A major effort is now being made at Sandy Cove in North Vancouver, where fuel has washed up.

The city says work is underway at Siwash Rock in Stanley Park as well. Contamination was also found at New Brighton Beach near the Second Narrows Bridge, which will need more cleaning.

In its latest public update, the Canadian Coast Guard says there are approximately 10 litres of bunker fuel left in English Bay after an estimated spill of 2,700 litres Wednesday.

Vancouver continues to deploy trained volunteers to monitor the city shoreline to "ensure we can utilize the federal resources available for clean-up."

A worker cleaning rocks at Second Beach uses a special cloth to remove oil. (Richard Lam)

The Coast Guard and the province are defending why it took so long for the shoreline cleanup to begin.

Both organizations say an assessment of fuel in the water needed to be done first. Now that much of the spill has been accounted for, they say the clean-up of beaches and shoreline has begun in earnest.

Wildlife experts are also busy trying to capture and clean 30 birds, most of which were found in a pond at Vanier Park.

"Why in a pond?" said Girouard. "Well they're out in salt water, got some oil, brought it back to the pond and have been sighted by concerned citizens and in fact we've got wildlife [workers] looking at that now."

"That's not a quick capture, you don't just tell the bird come here I want to give you a shower and so the professionals are doing the things they have to, to get those birds into the clean-up process that they require."

Girouard says he expects the numbers of wildlife impacted by the spill to probably increase.
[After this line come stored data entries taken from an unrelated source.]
-- ==== Sys2Proof/Machine/Hash.lean ====
section
/-! DEFINITION. Machine/Hash.lean: SHA-384, by which the start checks a firmware image's keys and attestation measures (R429, R430). -/

namespace Sys2Proof.Machine

/-- The round constants: the first 64 fraction bits of the cube roots of the first 80 primes. -/
def shaK : List Word :=
  [0x428A2F98D728AE22, 0x7137449123EF65CD, 0xB5C0FBCFEC4D3B2F, 0xE9B5DBA58189DBBC] ++
  [0x3956C25BF348B538, 0x59F111F1B605D019, 0x923F82A4AF194F9B, 0xAB1C5ED5DA6D8118] ++
  [0xD807AA98A3030242, 0x12835B0145706FBE, 0x243185BE4EE4B28C, 0x550C7DC3D5FFB4E2] ++
  [0x72BE5D74F27B896F, 0x80DEB1FE3B1696B1, 0x9BDC06A725C71235, 0xC19BF174CF692694] ++
  [0xE49B69C19EF14AD2, 0xEFBE4786384F25E3, 0x0FC19DC68B8CD5B5, 0x240CA1CC77AC9C65] ++
  [0x2DE92C6F592B0275, 0x4A7484AA6EA6E483, 0x5CB0A9DCBD41FBD4, 0x76F988DA831153B5] ++
  [0x983E5152EE66DFAB, 0xA831C66D2DB43210, 0xB00327C898FB213F, 0xBF597FC7BEEF0EE4] ++
  [0xC6E00BF33DA88FC2, 0xD5A79147930AA725, 0x06CA6351E003826F, 0x142929670A0E6E70] ++
  [0x27B70A8546D22FFC, 0x2E1B21385C26C926, 0x4D2C6DFC5AC42AED, 0x53380D139D95B3DF] ++
  [0x650A73548BAF63DE, 0x766A0ABB3C77B2A8, 0x81C2C92E47EDAEE6, 0x92722C851482353B] ++
  [0xA2BFE8A14CF10364, 0xA81A664BBC423001, 0xC24B8B70D0F89791, 0xC76C51A30654BE30] ++
  [0xD192E819D6EF5218, 0xD69906245565A910, 0xF40E35855771202A, 0x106AA07032BBD1B8] ++
  [0x19A4C116B8D2D0C8, 0x1E376C085141AB53, 0x2748774CDF8EEB99, 0x34B0BCB5E19B48A8] ++
  [0x391C0CB3C5C95A63, 0x4ED8AA4AE3418ACB, 0x5B9CCA4F7763E373, 0x682E6FF3D6B2B8A3] ++
  [0x748F82EE5DEFB2FC, 0x78A5636F43172F60, 0x84C87814A1F0AB72, 0x8CC702081A6439EC] ++
  [0x90BEFFFA23631E28, 0xA4506CEBDE82BDE9, 0xBEF9A3F7B2C67915, 0xC67178F2E372532B] ++
  [0xCA273ECEEA26619C, 0xD186B8C721C0C207, 0xEADA7DD6CDE0EB1E, 0xF57D4F7FEE6ED178] ++
  [0x06F067AA72176FBA, 0x0A637DC5A2C898A6, 0x113F9804BEF90DAE, 0x1B710B35131C471B] ++
  [0x28DB77F523047D84, 0x32CAAB7B40C72493, 0x3C9EBE0A15C9BEBC, 0x431D67C49C100D4C] ++
  [0x4CC5D4BECB3E42B6, 0x597F299CFC657E2A, 0x5FCB6FAB3AD6FAEC, 0x6C44198C4A475817]

/-- The initial state: the first 64 fraction bits of the square roots of the ninth to sixteenth primes. -/
def shaInit : List Word :=
  [0xCBBB9D5DC1059ED8, 0x629A292A367CD507, 0x9159015A3070DD17, 0x152FECD8F70E5939] ++
  [0x67332667FFC00B31, 0x8EB44A8768581511, 0xDB0C2E0D64F98FA7, 0x47B5481DBEFA4FA4]

def shaBig0 (x : Word) : Word := x.rotateRight 28 ^^^ x.rotateRight 34 ^^^ x.rotateRight 39
def shaBig1 (x : Word) : Word := x.rotateRight 14 ^^^ x.rotateRight 18 ^^^ x.rotateRight 41
def shaSmall0 (x : Word) : Word := x.rotateRight 1 ^^^ x.rotateRight 8 ^^^ x >>> 7
def shaSmall1 (x : Word) : Word := x.rotateRight 19 ^^^ x.rotateRight 61 ^^^ x >>> 6

/-- `n` more words of the message schedule, the newest first. -/
def shaExtend : Nat → List Word → List Word
  | 0, l => l
  | n + 1, l => shaExtend n ((shaSmall1 (l.getD 1 0) + l.getD 6 0 + shaSmall0 (l.getD 14 0) + l.getD 15 0) :: l)

/-- One round, with the sum of its constant and its schedule word. -/
def shaRound (v : List Word) (kw : Word) : List Word :=
  match v with
  | [a, b, c, d, e, f, g, h] =>
    let t := h + shaBig1 e + (e &&& f ^^^ ~~~e &&& g) + kw
    [t + shaBig0 a + (a &&& b ^^^ a &&& c ^^^ b &&& c), a, b, c, d + t, e, f, g]
  | v => v

/-- The state after a block of 16 words. -/
def shaBlock (v block : List Word) : List Word :=
  let w := (shaExtend 64 block.reverse).reverse
  List.zipWith (· + ·) v ((List.zipWith (· + ·) shaK w).foldl shaRound v)

/-- A big-endian number. -/
def beNat (l : List Byte) : Nat := l.foldl (fun a b => 256 * a + b.toNat) 0

/-- The 16 words of a block of bytes. -/
def shaWords (l : List Byte) : List Word := (upFrom 0 16).map fun i => BitVec.ofNat 64 (beNat ((l.drop (8 * i)).take 8))

/-- The state after `n` blocks. -/
def shaBlocks : Nat → List Word → List Byte → List Word
  | 0, v, _ => v
  | n + 1, v, l => shaBlocks n (shaBlock v (shaWords l)) (l.drop 128)

/-- A message and its padding: a one bit, zeros, and its length in bits. -/
def shaPad (l : List Byte) : List Byte :=
  l ++ [0x80#8] ++ List.replicate ((239 - l.length % 128) % 128) 0#8 ++ (leBytes (8 * l.length) 16).reverse

/-- SHA-384 of a byte string, its first byte the most significant of the digest. -/
def sha384 (l : List Byte) : BitVec 384 :=
  let p := shaPad l
  BitVec.ofNat 384 (((shaBlocks (p.length / 128) shaInit p).take 6).foldl (fun a w => 2 ^ 64 * a + w.toNat) 0)

/-- A digest's bytes. -/
def digestBytes (d : BitVec 384) : List Byte := (leBytes d.toNat 48).reverse

end Sys2Proof.Machine
end

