/-- The C map (R53). -/
def decodeC (r : Raw) (g : Guard) : Dec :=
  match r.op.toNat with
  | 0x01 => decodeC01 r g
  | 0x02 => decodeC02 r g
  | 0x03 => decodeC03 r g
  | 0x04 => decodeC04 r g
  | 0x05 => decodeC05 r g
  | 0x08 => decodeC08 r g
  | 0x09 => decodeC09 r g
  | 0x0A => decodeC0A r g
  | 0x0B => decodeC0B r g
  | 0x10 => decodeC10 r g
  | 0x11 => decodeC11 r g
  | 0x12 => decodeC12 r g
  | 0x13 => decodeC13 r g
  | 0x14 => decodeC14 r g
  | 0x15 => decodeC15 r g
  | 0x18 => decodeC18 r g
  | 0x19 => decodeC19 r g
  | 0x1A => decodeC1A r g
  | 0x1B => decodeC1B r g
  | 0x1C => decodeC1C r g
  | 0x20 => decodeC20 r g
  | 0x21 => decodeC21 r g
  | 0x22 => decodeC22 r g
  | 0x23 => decodeC23 r g
  | _ => .bad [.unassigned] none

/-- A slot with a nonzero opcode, at a slot position: an illegal guard is reported beside the other reasons. -/
def decodeRaw (pos : Nat) (r : Raw) : Dec :=
  let g := Guard.ofCode r.g
  let dec :=
    match pos with
    | 0 => decodeS .sa0 r g
    | 1 => decodeS .sa1 r g
    | 2 => decodeM r g
    | 3 => decodeV r g
    | 4 => decodeD r g
    | 5 => decodeX r g
    | 6 => decodeT r g
    | _ => decodeC r g
  if g.wf then dec else
    match dec with
    | .ok i => .bad [.never] (some i)
    | .bad why i => .bad (.never :: why) i
    | .nop => .bad [.never] none
    | .stopOnly => .bad [.never] none

/-- The slot at a position (R29). -/
def decodeSlot (pos : Nat) (w : SlotWord) : Dec :=
  let r := Raw.ofBits w
  if r.op == 0#8 then
    if w.extractLsb' 0 55 == 0#55 then (if r.stop then .stopOnly else .nop) else .bad ((if (Guard.ofCode r.g).wf then [] else [.never]) ++ [.malformed]) none
  else decodeRaw pos r

/-- Slot `i` of a bundle occupies bits [64i + 63 : 64i] (R10). -/
def slotOf (w : BundleWord) (pos : Nat) : SlotWord := w.extractLsb' (64 * pos) 64

/-- The first slot of a bundle that is not a canonical no-operation, from position `pos` on; `fuel` positions are tried. -/
def firstSlot (w : BundleWord) (pos : Nat) : Nat → Option Instr
  | 0 => none
  | fuel + 1 =>
    match decodeSlot pos (slotOf w pos) with
    | .ok i => some i
    | .bad _ _ => none
    | .stopOnly => none
    | .nop => firstSlot w (pos + 1) fuel
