/-- An ephemeral copy whose life has ended is gone; its register stays expired (R117). -/
def expire (s : State) (c r : Nat) : State :=
  s.modCtx c fun x =>
    match vget x.eph r none with
    | some e => if e.life = 0 then { x with eph := vset x.eph r (some ⟨0, 0⟩) } else x
    | none => x

/-- One more schedule cycle: every distance falls by 1; in U mode SCYC rises and ephemeral lives fall (R114, R117, R385). -/
def Core.advance (x : Core) : Core :=
  let y := { x.ctx with flights := x.ctx.flights.map fun f => { f with rem := f.rem - 1 } }
  let y := if x.mode = .u then
      { y with scyc := y.scyc + 1, eph := y.eph.map fun e => e.map fun e => { e with life := e.life - 1 } }
    else y
  { x with ctx := y, landed := [] }

/-- Every ephemeral copy whose life has ended is gone. -/
def Ctx.expireAll (x : Ctx) : Ctx :=
  { x with eph := x.eph.map fun e => match e with
    | some v => if v.life = 0 then some ⟨0, 0⟩ else some v
    | none => none }

/-- A schedule cycle begins: what is due in it lands (R32). -/
def landCycle (s : State) (c : Nat) : State := landAll (s.modCtx c Ctx.expireAll) c

/-! ## The trace set-up block (R411) -/

/-- The block's reserved bits are zero. -/
def tsbOk (t : BitVec 512) : Bool :=
  bvField t 84 4 == 0 && bvField t 88 8 == 0 && bvField t 320 64 == 0 && bvField t 411 5 == 0 && bvField t 480 32 == 0 &&
    [192, 224].all fun o => bvField t (o + 3) 6 == 0 && bvField t (o + 21) 11 == 0

/-- The trace unit reads the block at a step start and at an ERET: trace is on with a page list, unless a block of this step has had
a reserved bit set. -/
def Trace.load (t : Trace) (tsb : BitVec 512) : Trace :=
  let spoilt := t.spoilt || !tsbOk tsb
  { t with tsb := tsb, spoilt := spoilt, on := !spoilt && bvField tsb 64 16 != 0, page := bvField tsb 384 16, idx := bvField tsb 400 11,
           drop := bvField tsb 416 32, tflt := bvField tsb 448 32, bad := 0 }

/-- NPG of the block as read. -/
def Trace.npg (t : Trace) : Nat := bvField t.tsb 64 16

/-- The position after one more record (R414). -/
def Trace.next (t : Trace) : Trace :=
  { t with idx := if t.idx = 2047 then 0 else t.idx + 1, page := if t.idx = 2047 then (t.page + 1) % t.npg else t.page }

/-- The position after `n` more records. -/
def Trace.ahead (t : Trace) : Nat → Trace
  | 0 => t
  | n + 1 => Trace.ahead t.next n

/-- Nothing is left to write, or no page takes it (R414, R415). -/
def Trace.idle (t : Trace) : Bool := t.buf.isEmpty && (t.fault.isNone || decide (t.npg ≤ t.bad))

/-- Bytes 48 to 59 of the block, as written back at an entry to S mode: WPOS, DROP and TFLT. WPOS is where the first record after those
still buffered goes: DESIGN CHOICE (notes/assumptions/98.md). -/
def Trace.back (t : Trace) : List Byte :=
  let u := t.ahead (t.buf.length + t.fault.toList.length)
  leBytes (u.page + u.idx * 65536) 4 ++ leBytes t.drop 4 ++ leBytes t.tflt 4

/-! ## Taking a trap (R382 to R389) -/

/-- The address of the context save area in core scratchpad (R388). -/
def saveArea : Nat := 0x1F0000
/-- Where the in-flight list begins (R387). -/
def listStart : Nat := saveArea + 0x1000

/-- The value a flight carries in its list entry's VAL, if it has one: a scalar result, a norm, its bypass write, the data of a
store, the count or CFG of a bobbin instruction. -/
def Flight.entryVal (f : Flight) : Option Word :=
  f.wrs.findSome? fun w => match w with
    | .scalar _ v => some v | .eph _ v => some v | .pred _ v => some (if v then 1 else 0)
    | .norm _ v => some (v.setWidth 64) | .byp _ v => some v | .sysreg _ v => some v | .dmr v => some v
    | .store _ _ v _ => some v | .bset _ v _ => some v | .bpush _ v _ => some v | .bpop _ v => some v | _ => none

/-- The row or direction a flight carries, or a handle, which takes the first 32 bytes of a payload (notes/assumptions/92.md). -/
def Flight.payload (f : Flight) : Option Row :=
  f.wrs.findSome? fun w => match w with
    | .row _ _ v => some v | .rowPart _ _ _ _ v => some v | .void _ _ v => some v | .dir _ v => some v
    | .handle _ v => some (v.setWidth 2048) | _ => none

/-- The destination port and row number of a flight's entry. -/
def Flight.entryPort (f : Flight) : Nat × Nat :=
  (f.wrs.findSome? fun w => match w with
    | .scalar r _ => some (r, 0) | .eph r _ => some (r, 0) | .pred r _ => some (0x70 + r, 0) | .handle r _ => some (0x40 + r, 0)
    | .row t r _ => some (0x80 + t, r) | .rowPart t r _ _ _ => some (0x80 + t, r) | .void t r _ => some (0x80 + t, r)
    | .norm j _ => some (0xA0 + j, 0) | .dir j _ => some (0x90 + j, 0) | .flag k => some (0xC0 + k, 0)
    | .sysreg n _ => some (0xE0 + n, 0) | .dmr _ => some (0xFB, 0) | .bset b _ _ => some (0xB0 + b, 0) | .bpush b _ _ => some (0xB0 + b, 0)
    | .bpop b _ => some (0xB0 + b, 0) | .load _ _ _ d _ => some (d.toNat, 0) | _ => none).getD (0x7F, 0)

/-- KIND of a flight's entry: 1 for a row, norm or direction, else 0 (R389). -/
def Flight.entryKind (f : Flight) : Nat := if f.kind = .result then 0 else 1

/-- An entry of the in-flight list: a result, or an operation not yet finished, with its issue number (R389). -/
inductive Entry where
  | flight (f : Flight)
  | rowOp (sf : Bool) (o : RowOp)
  | mxOp (o : Op)
  | mxRun (r : MxRun)
  | atom (o : Op)
  | fence (o : Op)
  | tmOp (o : Op)
deriving DecidableEq, Repr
The Canadian Coast Guard says it's trying to figure out how to remove the oil-soaked boom from around the Marathassa in English Bay. (Richard Lam/CBC)

Meanwhile, crews are also trying to figure out how to remove the oil-soaked boom from around the Marathassa.

​The hull has a bath-tub ring around it. It's black oil," said Girouard.

"She remains wrapped in what is now a soiled boom and we're going through the process of looking at that site, the hull, the boom...as the wind comes along there is actually oil that comes off that boom and moves along."

The Coast Guard and its partner agencies are also considering the use of divers or submersibles to search for bunker fuel that may have sunk in English Bay.

The Coast Guard and the City of Vancouver are asking the public to allow professionals to conduct the cleanup, but do want residents to report oil or affected wildlife they find.